[INPUT FOR THIS TASK]

-- ==== Sys2Proof/Tests/Slice0.lean ====
section
/-! SUPPORT. Tests of the model against the worked examples of the spec (each test names its section), the smoke test of
WellFormed, and, for each statement with hypotheses, a concrete state and operands that meet them. -/

namespace Sys2Proof.Tests

set_option maxRecDepth 20000
set_option Elab.async false

open Sys2Proof Sys2Proof.Machine

/-! ## Helpers -/

/-- Two arrays installed, in a path state. -/
def base (p : PathState) (r : ResumeState) : State :=
  { State.reset with
    params := { Params.default with arrays := .two }
    path := { State.reset.path with path := p, resume := r } }

/-- What holds of the state a command leads to. -/
def after (o : Host.Outcome State Fault Refusal) (p : State → Bool) : Bool :=
  match o with
  | .next t => p t
  | .fault _ => false
  | .refused _ => false

/-- Commands one after another. -/
def run : List Instr → State → Host.Outcome State Fault Refusal
  | [], s => .next s
  | c :: cs, s =>
    match exec c s with
    | .next t => run cs t
    | .fault f => .fault f
    | .refused r => .refused r

/-- The last answer at the host memory port. -/
def lastAnswer (s : State) : Option PortAnswer := s.port.answers.getLast?

/-- The last response formed at the link. -/
def lastResponse (s : State) : Option Response := s.link.responses.getLast?

/-! ## WellFormed: an ill-formed term for each check, which the check refuses -/

theorem test_ill_formed_too_many_arguments : Instr.wellFormed (.status 0 (List.replicate 13 0)) = false := by decide
theorem test_ill_formed_reject_with_good_check : Instr.wellFormed (.linkReject 0x01 0x10 [] 0xB3) = false := by decide
theorem test_ill_formed_reject_too_long : Instr.wellFormed (.linkReject 0 0 (List.replicate 13 0) 0) = false := by decide
theorem test_ill_formed_unknown_of_a_command : Instr.wellFormed (.unknown 0 0x10 []) = false := by decide
theorem test_ill_formed_unknown_too_long : Instr.wellFormed (.unknown 0 0x04 (List.replicate 13 0)) = false := by decide
theorem test_well_formed : Instr.wellFormed (.peek 7 [0, 0, 0, 0, 0]) = true ∧ Instr.wellFormed .powerOn = true ∧
    Instr.wellFormed (.linkReject 0x01 0x10 [] 0xB4) = true ∧ Instr.wellFormed (.unknown 0 0x04 []) = true := by decide

/-! ## Chapter 1: the worked decodes (1.8) -/

/-- The word of 1.8: byte 0 is 05h, byte 3 is 80h. -/
def word18 : Data := 0x0000000080000005

theorem test_check_value : dataCheck word18 = 0x68 ∧ checkField word18 false = 0xE9 ∧ checkField word18 true = 0xFD := by
  decide +kernel
theorem test_fixed_data_lane : classify (encode word18 false ^^^ BitVec.twoPow 72 27) = .fixed 27 ∧
    syndrome (encode word18 false ^^^ BitVec.twoPow 72 27) = 0x52 ∧
    delivered (encode word18 false ^^^ BitVec.twoPow 72 27) (.fixed 27) = word18 := by decide +kernel
theorem test_fixed_check_lane : classify (encode word18 false ^^^ BitVec.twoPow 72 69) = .fixed 69 := by decide +kernel
theorem test_poison : classify (encode word18 true) = .poison ∧ parityFails 0xFF word18 0xFE = true := by decide +kernel
theorem test_poison_with_a_changed_lane : classify (encode word18 true ^^^ BitVec.twoPow 72 27) = .fixed 22 ∧
    delivered (encode word18 true ^^^ BitVec.twoPow 72 27) (.fixed 22) = 0x0000000088400005 := by decide +kernel
theorem test_parity_sent : sentParity word18 true = 0xF7 ∧ sentParity word18 false = 0x08 := by decide +kernel
theorem test_fill_pattern : storedWord .normal 0 false = BitVec.twoPow 73 64 ||| BitVec.twoPow 73 71 := by decide +kernel

/-! ## Chapter 2: home locations (R19) and the worked resolution (2.8) -/

theorem test_home_of_the_last_address : homeOf .eight 268435455 = { array := 7, row := 32767, column := 1023 } := by decide
theorem test_home_in_2_8 : homeOf .four 10000003 = { array := 3, row := 2441, column := 416 } := by decide

/-- 2.8 during the copy: entry 0 COPYING from the host row to spare 5, cursor 600. -/
def copying28 : State :=
  setEntry 0 (some { array := 3, hostRow := 2441, phase := .copying .hostRow 600, target := 5, origin := .auto })
    (setSpare 3 5 .inUse { base .opened .opened with params := { Params.default with arrays := .four } })

theorem test_rows_below_the_cursor : readRow copying28 3 2441 416 = 32773 ∧ writeRows copying28 3 2441 416 = [2441, 32773] ∧
    (wordAt 32773 416).map Fin.val = some 33559968 := by decide +kernel
theorem test_rows_at_or_above_the_cursor : readRow copying28 3 2441 700 = 2441 ∧ writeRows copying28 3 2441 700 = [2441] := by
  decide +kernel
theorem test_lane_choice_by_the_cursor : laneChoice (.migrating 27 20000000 .auto) 2500284 = some 27 ∧
    laneChoice (.migrating 27 20000000 .auto) 33559968 = none := by decide

/-! ## Chapter 3: the worked arbitration (3.8), its claims on array 2 -/

/-- One queued write and one WAITING read at array 0, the depth below HIGH-WATER. -/
def twoClaims : State :=
  { base .opened .opened with
    queue := [{ addr := 8, array := 0, data := 0, mask := 1, poisoned := false, mark := 0, inDrain := false }]
    port := { State.reset.port with
      reads := [{ tag := 3, addr := 4, home := homeOf .two 4, place := 1, snapshot := none, inTurn := false }]
      nextPlace := 2 } }

theorem test_read_before_drain : grantChoice twoClaims 0 = some .hostRead := by decide +kernel
theorem test_urgent_drain_first :
    grantChoice { twoClaims with params := { twoClaims.params with highWater := 1 } } 0 = some .drain := by decide +kernel
theorem test_grant_marks_the_read : after (exec (.turnGrant 0) twoClaims) (fun t =>
    t.port.reads.map OutRead.inTurn == [true] && decide (t.turn 0 = some { work := .hostRead 1 2 true, steer := .normal })) =
    true := by decide +kernel

/-! ## Chapter 4: the worked sequence (4.9), its first events -/

/-- 4.9 before event 1: slot 0 holds (0, 9, lane 3), pass 7, two arrays. -/
def start49 : State :=
  { base .opened .opened with
    map := ((FaultMap.emptied.setSlot 0 (some {
      array := 0, row := 9, lane := some 3, occurrences := 1, lastColumn := 0, firstPass := 5, lastPass := 5,
      lastOrigin := .scrub, state := .watch, lastClass := none })).touch 0)
    scrub := { State.reset.scrub with pass := 7 } }

/-- Events 1 to 3 of 4.9. -/
def event3 : State :=
  deliver { array := 1, row := 100, column := 12, error := .fixed 45, origin := .hostRead }
    (deliver { array := 1, row := 2050, column := 500, error := .fixed 45, origin := .hostRead }
      (deliver { array := 1, row := 100, column := 12, error := .fixed 45, origin := .scrub } start49))

theorem test_second_occurrence_is_suspect :
    (event3.map.slot 1).map (fun e => (e.occurrences, e.state, e.lastOrigin)) = some (2, .suspect, .hostRead) ∧
    event3.alert.flags = 1 := by decide +kernel
/-- Event 4 of 4.9: the pass completes. -/
theorem test_aging : (event3.map.aged 7).slot 0 = none ∧ (event3.map.aged 7).recency = [2, 1] ∧
    ((event3.map.aged 7).slot 2).map MapEntry.occurrences = some 1 := by decide +kernel

/-! ## Chapter 5: the worked copy (5.5) -/

/-- 5.5 at the start. -/
def start55 : State :=
  setEntry 0 (some { array := 0, hostRow := 17, phase := .active, target := 0, origin := .loaded })
    (setSpare 0 0 .inUse (setSpare 0 1 .retired (base .opened .opened)))

/-- Event 1 of 5.5: row 4,000 is condemned. -/
theorem test_copy_starts : (deliver { array := 0, row := 4000, column := 9, error := .fault, origin := .hostRead }
      start55).subs.table.get 1 =
    some { array := 0, hostRow := 4000, phase := .copying .hostRow 0, target := 2, origin := .auto } := by decide +kernel

/-- 5.5 after event 4: the cursor at 300. -/
def cursor300 : State :=
  setEntry 1 (some { array := 0, hostRow := 4000, phase := .copying .hostRow 300, target := 2, origin := .auto })
    (setSpare 0 2 .inUse start55)

/-- 5.5, the target fails: spare 2 RETIRED, the copy restarted on spare 3. -/
theorem test_target_fails :
    let t := deliver { array := 0, row := 32770, column := 250, error := .fault, origin := .hostRead } cursor300
    t.spare 0 2 = .retired ∧ t.spare 0 3 = .inUse ∧
    t.subs.table.get 1 =
      some { array := 0, hostRow := 4000, phase := .copying .hostRow 0, target := 3, origin := .auto } := by decide +kernel

/-! ## Chapter 7: the worked walk (7.7) -/

/-- 7.7's table. -/
def walk77 : State :=
  setEntry 0 (some { array := 0, hostRow := 17, phase := .active, target := 0, origin := .auto })
    (setEntry 1 (some { array := 0, hostRow := 4000, phase := .copying .hostRow 500, target := 3, origin := .auto })
      (setSpare 0 0 .inUse (setSpare 0 1 .retired (setSpare 0 3 .inUse (base .opened .opened)))))

theorem test_active_host_row_is_skipped : rowVisited walk77 0 17 = false ∧ rowVisited walk77 0 18 = true := by decide +kernel
theorem test_only_active_targets_are_visited : rowVisited walk77 0 32768 = true ∧ rowVisited walk77 0 32769 = false ∧
    rowVisited walk77 0 32771 = false ∧ scrubRow walk77 0 4000 = 4000 := by decide +kernel

/-! ## Chapter 8: the worked interleaving (8.7) -/

/-- Events 1 to 3 of 8.7: a write to A, a read of A, a write that merges. -/
theorem test_snapshot_and_hold : after (run [.writeRequest 1000 0x03 0xBBAA 0x03, .readRequest 2 1000,
      .writeRequest 1000 0x06 0xDDCC00 0x06] (base .opened .opened)) (fun t =>
    t.queue.map (fun e => (e.data, e.mask, e.poisoned)) == [(0xDDCCAA, 0x07, false)] &&
    t.port.reads.map OutRead.snapshot == [some { mask := 0x03, data := 0xBBAA, poisoned := false }] &&
    decide (drainChoice t 0 = none)) = true := by decide +kernel
/-- Event 4 of 8.7: a write with byte 3 failing parity (odd parity would be 34h). -/
theorem test_poisoned_write : after (exec (.writeRequest 2001 0xFF 0x0807060504030201 0x3C) (base .opened .opened)) (fun t =>
    lastAnswer t == some (.write .takenPoisoned) && t.alert.flags == 4 && t.queue.map WriteEntry.poisoned == [true]) =
    true := by decide +kernel

/-! ## Chapter 9: the worked take sequence (9.7) -/

/-- 9.7 at the start: reads with tags 0 to 6 outstanding. -/
def reads97 : State :=
  { base .opened .opened with port := { State.reset.port with
      reads := (List.range 7).map (fun k => OutRead.mk (BitVec.ofNat 4 k) (BitVec.ofNat 28 k)
        (homeOf .two (BitVec.ofNat 28 k)) k none (k == 0))
      nextPlace := 7 } }

/-- Events 1 and 2 of 9.7: the eighth read joins, the ninth waits for room. -/
theorem test_room : after (run [.readRequest 7 4000, .readRequest 3 10] reads97) (fun t =>
    t.port.reads.length == 8 && t.port.waiting == some (.read 3 10)) = true := by decide +kernel
/-- Event 4 of 9.7: an address out of range. -/
theorem test_range : after (exec (.writeRequest 70000000 0xFF 0 0) reads97) (fun t =>
    lastAnswer t == some (.write .range) && t.alert.flags == 0) = true := by decide +kernel
/-- Event 5 of 9.7: 3Ch with parity bit 0 in byte 2. -/
theorem test_even_byte_is_poisoned : after (exec (.writeRequest 8 0x04 0x3C0000 0) reads97) (fun t =>
    lastAnswer t == some (.write .takenPoisoned) && t.alert.flags == 4) = true := by decide +kernel
/-- Events 6 and 7 of 9.7: a bus reset discards the reads, and a read under it is discarded unanswered. -/
theorem test_bus_reset : after (run [.busResetAsserted, .readRequest 9 10] reads97) (fun t =>
    t.port.reads == [] && t.port.answers == [] && t.path.causes.flags == 5 && t.path.path == .opened) = true := by
  decide +kernel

[/INPUT FOR THIS TASK]

[PROBLEM TO SOLVE]:
Would you please show every line of the material above that includes the string "inUse"?

[ANSWER BELOW]:
    (setSpare 3 5 .inUse { base .opened .opened with params := { Params.default with arrays := .four } })
    (setSpare 0 0 .inUse (setSpare 0 1 .retired (base .opened .opened)))
    (setSpare 0 2 .inUse start55)
    t.spare 0 2 = .retired ∧ t.spare 0 3 = .inUse ∧
      (setSpare 0 0 .inUse (setSpare 0 1 .retired (setSpare 0 3 .inUse (base .opened .opened)))))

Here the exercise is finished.